=== What needs to be done ===
As the answer, set down the lines below from the one containing "(setInvalidType s).resp = s.resp := rfl" through the one containing "(setInvalidCookie s).errBusy = s.errBusy := rfl", exactly and inclusively, and no others.
Segment Open
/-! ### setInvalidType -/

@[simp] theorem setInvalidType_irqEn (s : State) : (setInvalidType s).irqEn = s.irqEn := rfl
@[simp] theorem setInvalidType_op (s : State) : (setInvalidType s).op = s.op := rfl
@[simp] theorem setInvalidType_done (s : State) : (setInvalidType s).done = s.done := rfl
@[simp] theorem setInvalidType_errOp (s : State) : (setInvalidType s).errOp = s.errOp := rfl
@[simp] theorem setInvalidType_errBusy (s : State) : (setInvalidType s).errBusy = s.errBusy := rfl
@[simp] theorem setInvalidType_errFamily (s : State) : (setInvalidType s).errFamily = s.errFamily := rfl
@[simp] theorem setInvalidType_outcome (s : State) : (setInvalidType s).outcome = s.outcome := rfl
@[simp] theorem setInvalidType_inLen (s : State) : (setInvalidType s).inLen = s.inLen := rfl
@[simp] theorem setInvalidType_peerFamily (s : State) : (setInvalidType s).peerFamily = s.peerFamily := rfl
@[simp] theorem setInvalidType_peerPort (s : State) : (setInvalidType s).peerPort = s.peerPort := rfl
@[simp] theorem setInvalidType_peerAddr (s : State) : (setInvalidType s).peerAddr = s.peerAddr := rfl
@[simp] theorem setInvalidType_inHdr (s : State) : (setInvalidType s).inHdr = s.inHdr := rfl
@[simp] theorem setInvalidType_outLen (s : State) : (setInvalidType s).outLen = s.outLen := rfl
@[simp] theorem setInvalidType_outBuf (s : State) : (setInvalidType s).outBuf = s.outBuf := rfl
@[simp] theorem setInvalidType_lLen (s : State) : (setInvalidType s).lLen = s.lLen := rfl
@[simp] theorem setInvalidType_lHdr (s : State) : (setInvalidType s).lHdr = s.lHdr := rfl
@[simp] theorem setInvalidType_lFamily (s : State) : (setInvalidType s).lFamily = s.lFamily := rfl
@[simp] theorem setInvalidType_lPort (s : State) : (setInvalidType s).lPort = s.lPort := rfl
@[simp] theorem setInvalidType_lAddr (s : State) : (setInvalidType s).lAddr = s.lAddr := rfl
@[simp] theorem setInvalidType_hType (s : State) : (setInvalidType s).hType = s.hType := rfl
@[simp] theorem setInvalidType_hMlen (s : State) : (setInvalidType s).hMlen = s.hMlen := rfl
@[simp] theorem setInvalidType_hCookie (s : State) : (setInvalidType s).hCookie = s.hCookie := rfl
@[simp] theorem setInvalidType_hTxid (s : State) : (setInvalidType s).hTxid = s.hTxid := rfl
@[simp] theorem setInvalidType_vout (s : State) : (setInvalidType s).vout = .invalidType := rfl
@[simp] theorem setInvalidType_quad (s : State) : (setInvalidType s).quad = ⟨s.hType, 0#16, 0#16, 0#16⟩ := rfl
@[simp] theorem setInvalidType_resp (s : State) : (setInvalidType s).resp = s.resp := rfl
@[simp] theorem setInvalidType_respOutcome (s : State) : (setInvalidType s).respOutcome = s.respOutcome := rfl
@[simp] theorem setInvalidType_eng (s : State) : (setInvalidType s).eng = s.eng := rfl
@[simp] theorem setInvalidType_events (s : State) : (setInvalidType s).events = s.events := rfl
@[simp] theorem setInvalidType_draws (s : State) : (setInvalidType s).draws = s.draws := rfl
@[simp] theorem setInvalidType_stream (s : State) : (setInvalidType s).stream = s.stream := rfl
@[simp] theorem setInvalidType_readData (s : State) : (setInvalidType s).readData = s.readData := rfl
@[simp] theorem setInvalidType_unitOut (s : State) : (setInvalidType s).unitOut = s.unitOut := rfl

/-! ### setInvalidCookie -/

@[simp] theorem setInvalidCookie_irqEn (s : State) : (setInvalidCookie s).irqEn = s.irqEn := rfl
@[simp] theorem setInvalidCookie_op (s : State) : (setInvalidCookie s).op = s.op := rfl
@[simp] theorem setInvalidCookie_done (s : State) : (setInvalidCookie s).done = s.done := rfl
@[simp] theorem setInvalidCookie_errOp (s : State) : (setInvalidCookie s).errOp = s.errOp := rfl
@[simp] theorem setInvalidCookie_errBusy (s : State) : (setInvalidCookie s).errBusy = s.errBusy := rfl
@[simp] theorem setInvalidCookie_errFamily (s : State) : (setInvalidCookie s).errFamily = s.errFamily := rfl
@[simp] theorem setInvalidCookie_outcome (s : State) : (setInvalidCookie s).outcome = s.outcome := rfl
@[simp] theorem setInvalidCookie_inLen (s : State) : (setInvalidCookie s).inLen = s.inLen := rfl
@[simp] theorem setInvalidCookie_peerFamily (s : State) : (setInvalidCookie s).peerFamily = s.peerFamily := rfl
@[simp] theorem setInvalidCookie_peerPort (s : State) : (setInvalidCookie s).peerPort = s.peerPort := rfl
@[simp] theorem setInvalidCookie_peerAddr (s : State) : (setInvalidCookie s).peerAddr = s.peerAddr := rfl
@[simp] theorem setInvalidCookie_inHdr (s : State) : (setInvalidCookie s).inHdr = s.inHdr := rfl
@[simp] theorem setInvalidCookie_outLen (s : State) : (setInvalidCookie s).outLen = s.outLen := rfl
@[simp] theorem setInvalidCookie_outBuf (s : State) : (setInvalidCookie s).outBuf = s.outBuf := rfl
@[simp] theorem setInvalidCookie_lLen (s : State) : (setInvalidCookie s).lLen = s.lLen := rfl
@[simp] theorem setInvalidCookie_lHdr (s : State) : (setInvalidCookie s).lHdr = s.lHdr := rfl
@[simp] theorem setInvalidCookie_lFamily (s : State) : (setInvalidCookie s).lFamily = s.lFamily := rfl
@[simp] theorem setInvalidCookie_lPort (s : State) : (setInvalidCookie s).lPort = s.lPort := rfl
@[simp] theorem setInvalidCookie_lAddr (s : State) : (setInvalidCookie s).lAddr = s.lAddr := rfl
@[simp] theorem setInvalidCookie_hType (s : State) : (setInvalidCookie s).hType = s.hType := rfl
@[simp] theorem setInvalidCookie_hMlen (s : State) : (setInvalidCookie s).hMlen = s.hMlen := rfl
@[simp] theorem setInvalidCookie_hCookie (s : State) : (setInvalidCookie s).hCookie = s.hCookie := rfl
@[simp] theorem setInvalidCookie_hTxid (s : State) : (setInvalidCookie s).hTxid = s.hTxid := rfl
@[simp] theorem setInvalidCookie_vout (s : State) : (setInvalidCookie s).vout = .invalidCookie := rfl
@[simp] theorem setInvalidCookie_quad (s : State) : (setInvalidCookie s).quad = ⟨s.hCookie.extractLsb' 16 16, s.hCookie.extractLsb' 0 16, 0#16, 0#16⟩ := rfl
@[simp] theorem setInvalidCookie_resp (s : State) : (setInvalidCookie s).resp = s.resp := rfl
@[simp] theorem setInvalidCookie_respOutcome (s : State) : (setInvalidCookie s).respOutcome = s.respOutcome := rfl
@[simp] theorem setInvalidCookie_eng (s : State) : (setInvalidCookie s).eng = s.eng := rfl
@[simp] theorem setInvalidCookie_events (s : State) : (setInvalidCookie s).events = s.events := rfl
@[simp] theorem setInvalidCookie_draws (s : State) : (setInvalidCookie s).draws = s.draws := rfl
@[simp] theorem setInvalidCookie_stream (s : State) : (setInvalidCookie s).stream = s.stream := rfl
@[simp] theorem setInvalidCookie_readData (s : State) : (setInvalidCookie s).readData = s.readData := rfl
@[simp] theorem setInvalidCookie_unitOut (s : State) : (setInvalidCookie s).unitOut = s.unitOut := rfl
Segment Closed
=== The answer ===
@[simp] theorem setInvalidType_resp (s : State) : (setInvalidType s).resp = s.resp := rfl
@[simp] theorem setInvalidType_respOutcome (s : State) : (setInvalidType s).respOutcome = s.respOutcome := rfl
@[simp] theorem setInvalidType_eng (s : State) : (setInvalidType s).eng = s.eng := rfl
@[simp] theorem setInvalidType_events (s : State) : (setInvalidType s).events = s.events := rfl
@[simp] theorem setInvalidType_draws (s : State) : (setInvalidType s).draws = s.draws := rfl
@[simp] theorem setInvalidType_stream (s : State) : (setInvalidType s).stream = s.stream := rfl
@[simp] theorem setInvalidType_readData (s : State) : (setInvalidType s).readData = s.readData := rfl
@[simp] theorem setInvalidType_unitOut (s : State) : (setInvalidType s).unitOut = s.unitOut := rfl

/-! ### setInvalidCookie -/

@[simp] theorem setInvalidCookie_irqEn (s : State) : (setInvalidCookie s).irqEn = s.irqEn := rfl
@[simp] theorem setInvalidCookie_op (s : State) : (setInvalidCookie s).op = s.op := rfl
@[simp] theorem setInvalidCookie_done (s : State) : (setInvalidCookie s).done = s.done := rfl
@[simp] theorem setInvalidCookie_errOp (s : State) : (setInvalidCookie s).errOp = s.errOp := rfl
@[simp] theorem setInvalidCookie_errBusy (s : State) : (setInvalidCookie s).errBusy = s.errBusy := rfl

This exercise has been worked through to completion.